Per entrare meglio nei dettagli possono essere un buon punto di partenza le parole dell’autrice nei ringraziamenti finali, dove dice:
“… E a tutti coloro che lo leggeranno e si divertiranno, perché chi scrive qualcosa lo fa sempre per i lettori, sperando che questa storia piena di avventure, intrighi e colpi di scena vi consenta di passare qualche ora divertendovi…”
Può sembrare strano ma in queste tre righe Mariangela Galatea Vaglio, riesce a fare al suo stesso romanzo una una piccola e semplice recensione, perché la sua storia diverte, è piena zeppa di avventure e colpi di scena e si fa leggere in davvero poco tempo.
Il libro narra le vicende di Teodora, una delle figure più importanti della storia dell’impero bizantino vissuta a Costantinopoli nella prima metà del 500 d.C. Per rispetto di chi non conosce la sua storia non verrà svelato qui chi fu e cosa fece se non che la sua carriera ebbe inizio come attrice, un attrice molto particolare visto che, più che le parole, era il suo corpo a parlare… E sapeva usarlo molto bene a giudicare dagli obiettivi raggiunti.

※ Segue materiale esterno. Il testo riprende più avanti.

-- ==== Sys2Proof/Machine/Crc.lean ====
section
/-! DEFINITION. The checksum engine (40_checksum.md): the ROM, one step of the accumulator, and the operation `CRC16`. -/

namespace Sys2Proof.Machine

open Sys2Proof

/-! ## CRC_TABLE: a ROM, embedded as the literal of R131 (10_state.md R25, 70_reset_and_hazards.md R283; DEDUCED, log 23) -/

/-- Rows 0x00 to 0x38 of R131's listing: entries 0x00 .. 0x3F. -/
def crcRom0 : List (List Word16) :=
  [ [0x0000, 0x1021, 0x2042, 0x3063, 0x4084, 0x50A5, 0x60C6, 0x70E7],
    [0x8108, 0x9129, 0xA14A, 0xB16B, 0xC18C, 0xD1AD, 0xE1CE, 0xF1EF],
    [0x1231, 0x0210, 0x3273, 0x2252, 0x52B5, 0x4294, 0x72F7, 0x62D6],
    [0x9339, 0x8318, 0xB37B, 0xA35A, 0xD3BD, 0xC39C, 0xF3FF, 0xE3DE],
    [0x2462, 0x3443, 0x0420, 0x1401, 0x64E6, 0x74C7, 0x44A4, 0x5485],
    [0xA56A, 0xB54B, 0x8528, 0x9509, 0xE5EE, 0xF5CF, 0xC5AC, 0xD58D],
    [0x3653, 0x2672, 0x1611, 0x0630, 0x76D7, 0x66F6, 0x5695, 0x46B4],
    [0xB75B, 0xA77A, 0x9719, 0x8738, 0xF7DF, 0xE7FE, 0xD79D, 0xC7BC] ]

/-- Rows 0x40 to 0x78 of R131's listing: entries 0x40 .. 0x7F. -/
def crcRom1 : List (List Word16) :=
  [ [0x48C4, 0x58E5, 0x6886, 0x78A7, 0x0840, 0x1861, 0x2802, 0x3823],
    [0xC9CC, 0xD9ED, 0xE98E, 0xF9AF, 0x8948, 0x9969, 0xA90A, 0xB92B],
    [0x5AF5, 0x4AD4, 0x7AB7, 0x6A96, 0x1A71, 0x0A50, 0x3A33, 0x2A12],
    [0xDBFD, 0xCBDC, 0xFBBF, 0xEB9E, 0x9B79, 0x8B58, 0xBB3B, 0xAB1A],
    [0x6CA6, 0x7C87, 0x4CE4, 0x5CC5, 0x2C22, 0x3C03, 0x0C60, 0x1C41],
    [0xEDAE, 0xFD8F, 0xCDEC, 0xDDCD, 0xAD2A, 0xBD0B, 0x8D68, 0x9D49],
    [0x7E97, 0x6EB6, 0x5ED5, 0x4EF4, 0x3E13, 0x2E32, 0x1E51, 0x0E70],
    [0xFF9F, 0xEFBE, 0xDFDD, 0xCFFC, 0xBF1B, 0xAF3A, 0x9F59, 0x8F78] ]

/-- Rows 0x80 to 0xB8 of R131's listing: entries 0x80 .. 0xBF. -/
def crcRom2 : List (List Word16) :=
  [ [0x9188, 0x81A9, 0xB1CA, 0xA1EB, 0xD10C, 0xC12D, 0xF14E, 0xE16F],
    [0x1080, 0x00A1, 0x30C2, 0x20E3, 0x5004, 0x4025, 0x7046, 0x6067],
    [0x83B9, 0x9398, 0xA3FB, 0xB3DA, 0xC33D, 0xD31C, 0xE37F, 0xF35E],
    [0x02B1, 0x1290, 0x22F3, 0x32D2, 0x4235, 0x5214, 0x6277, 0x7256],
    [0xB5EA, 0xA5CB, 0x95A8, 0x8589, 0xF56E, 0xE54F, 0xD52C, 0xC50D],
    [0x34E2, 0x24C3, 0x14A0, 0x0481, 0x7466, 0x6447, 0x5424, 0x4405],
    [0xA7DB, 0xB7FA, 0x8799, 0x97B8, 0xE75F, 0xF77E, 0xC71D, 0xD73C],
    [0x26D3, 0x36F2, 0x0691, 0x16B0, 0x6657, 0x7676, 0x4615, 0x5634] ]

/-- Rows 0xC0 to 0xF8 of R131's listing: entries 0xC0 .. 0xFF. -/
def crcRom3 : List (List Word16) :=
  [ [0xD94C, 0xC96D, 0xF90E, 0xE92F, 0x99C8, 0x89E9, 0xB98A, 0xA9AB],
    [0x5844, 0x4865, 0x7806, 0x6827, 0x18C0, 0x08E1, 0x3882, 0x28A3],
    [0xCB7D, 0xDB5C, 0xEB3F, 0xFB1E, 0x8BF9, 0x9BD8, 0xABBB, 0xBB9A],
    [0x4A75, 0x5A54, 0x6A37, 0x7A16, 0x0AF1, 0x1AD0, 0x2AB3, 0x3A92],
    [0xFD2E, 0xED0F, 0xDD6C, 0xCD4D, 0xBDAA, 0xAD8B, 0x9DE8, 0x8DC9],
    [0x7C26, 0x6C07, 0x5C64, 0x4C45, 0x3CA2, 0x2C83, 0x1CE0, 0x0CC1],
    [0xEF1F, 0xFF3E, 0xCF5D, 0xDF7C, 0xAF9B, 0xBFBA, 0x8FD9, 0x9FF8],
    [0x6E17, 0x7E36, 0x4E55, 0x5E74, 0x2E93, 0x3EB2, 0x0ED1, 0x1EF0] ]

/-- The ROM as R131 lists it: 32 rows of 8, "row `r` column `c` being index `8·r + c`". -/
def crcRom : List (List Word16) := crcRom0 ++ crcRom1 ++ crcRom2 ++ crcRom3

/-- `CRC_TABLE[i]`: the one read of the ROM. -/
def crcTable (i : Byte) : Word16 := (crcRom.getD (i.toNat / 8) []).getD (i.toNat % 8) 0

/-- One turn of the generating rule: shift left, and subtract the polynomial if a one was shifted out (R131). -/
def crcShift (r : Word16) : Word16 :=
  if r.getLsbD 15 then (r <<< 1) ^^^ crcPoly else r <<< 1

/-- Eight turns. -/
def crcShift8 (r : Word16) : Word16 := (List.range 8).foldl (fun r _ => crcShift r) r

/-- The generating rule of R131: `r <- i << 8`, then eight turns. -/
def crcGenerated (i : Byte) : Word16 := crcShift8 (i.setWidth 16 <<< 8)

/-! ## The accumulator -/

/-- `IDX`: the high byte of `ACC` XOR the data byte (R133, R137). -/
def crcIndex (acc : Word16) (b : Byte) : Byte := (acc >>> 8).setWidth 8 ^^^ b

/-- `trunc_16(ACC << 8) ^ CRC_TABLE[IDX]` (R133). -/
def crcUpdate (acc : Word16) (idx : Byte) : Word16 := (acc <<< 8) ^^^ crcTable idx

/-- The accumulator after one data byte. -/
def crcStep (acc : Word16) (b : Byte) : Word16 := crcUpdate acc (crcIndex acc b)

/-- The checksum of a byte sequence, in increasing index order (20_memory.md R53): no reflection, no final XOR. -/
def crcOf (bytes : List Byte) : Word16 := bytes.foldl crcStep crcInit

/-- One turn of R133's loop on the working registers. -/
def Work.crcByte (w : Work) (b : Byte) : Work :=
  let w := { w with idx := crcIndex w.acc b }
  { w with acc := crcUpdate w.acc w.idx }

/-- The stages of `CRC16 OFF, LEN` (R133): the range test in unbounded naturals (R134), `ACC <- CRC_INIT` (R281), the loop. -/
def crc16Op (s : State) (off len : Nat) (w : Work) : Res Word16 :=
  if off + len > s.bufLen then .fail .bufferTooShort
  else
    (s.bufRead off len w).bind fun bs w =>
    let w := bs.foldl Work.crcByte { w with acc := crcInit }
    .ok w.acc w

/-- `CRC16 OFF, LEN` (R133). -/
def execCrc16 (off len : Nat) (s : State) : Host.Outcome State Fault Refusal :=
  s.run fun w => (crc16Op s off len w).map .checksum

end Sys2Proof.Machine
end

Seppur la storia di Teodora sia piena di luci e ombre specialmente per i suoi inizi, giustificabili però con il fatto che allora le donne molto altro non potevano fare, il suo temperamento e il suo coraggio rappresentano un po’ il riscatto come donna, laddove riuscì ad utilizzare i suoi doni per affermarsi nella società e a mettere in riga i prepotenti.
Il suo personaggio riempie molte delle pagine del romanzo mentre in quelle dove lei non figura la scena è presa da colui che fece l’altra parte di storia a quel tempo, Pietro Sabbazio Giustiniano, detto semplicemente Giustiniano.
Nipote del generale Giustino che fu un fidato servo dell’imperatore Anastasio, Giustiniano seguì dapprima le orme dello zio nell’esercito per poi dedicarsi maggiormente alla politica di Costantinopoli, dove pian piano riuscì a ritagliarsi un suo spazio, favorito anche dall’appoggio delle fazioni del circo di città che allora controllavano il popolo.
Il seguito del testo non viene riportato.